■ **Exercise data**:
* * * * * * * * *

-- ==== Sys2Proof/Laws/Run.lean ====
section
/-! SUPPORT. Idle states, and a run one step at a time (70_reset_and_hazards R288, R289). -/

namespace Sys2Proof.Machine

/-- All an idle state says: no fault is latched, and pc and the word there. -/
theorem State.idle_iff (s : State) :
    s.idle = true ↔ s.faulted = none ∧ s.pc.toNat ≤ 0xFFE ∧
      wordOfBytes (s.mem.peek s.pc.toNat) (s.mem.peek (s.pc.toNat + 1)) = encodeWord (.jp (s.pc.setWidth 12)) := by
  unfold State.idle
  by_cases hp : s.pc.toNat ≤ 0xFFE
  · simp [fetch_ok hp, hp]
  · simp [fetch_error (by omega : 0xFFE < s.pc.toNat), hp]

/-- Idleness looks at the latch, pc and memory only. -/
theorem State.idle_congr {s t : State} (hf : t.faulted = s.faulted) (hp : t.pc = s.pc) (hm : t.mem = s.mem) :
    t.idle = s.idle := by
  rw [Bool.eq_iff_iff, State.idle_iff, State.idle_iff, hf, hp, hm]

/-- A run starts with a successful load on the reset state (R288). -/
theorem Run.after_zero_eq_some {r : Run} {t : State} : r.after 0 = some t ↔ r.launch = .ok t := by
  unfold Run.after
  cases r.launch <;> simp

/-- A run goes on exactly by a step that answers a next state (R288). -/
theorem Run.after_succ_eq_some {r : Run} {k : Nat} {t : State} :
    r.after (k + 1) = some t ↔
      ∃ s, r.after k = some s ∧ stepWith (r.inputs k).keys (r.inputs k).rnd s = .next t := by
  rw [Run.after]
  cases r.after k with
  | none => simp
  | some s => cases h : stepWith (r.inputs k).keys (r.inputs k).rnd s <;> simp [h]

end Sys2Proof.Machine
end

* * * * * * * * *

■ **Problem statement**:
Copy out all lines of the material containing the word "faulted".

■ **Result for this task**:
    s.idle = true ↔ s.faulted = none ∧ s.pc.toNat ≤ 0xFFE ∧
theorem State.idle_congr {s t : State} (hf : t.faulted = s.faulted) (hp : t.pc = s.pc) (hm : t.mem = s.mem) :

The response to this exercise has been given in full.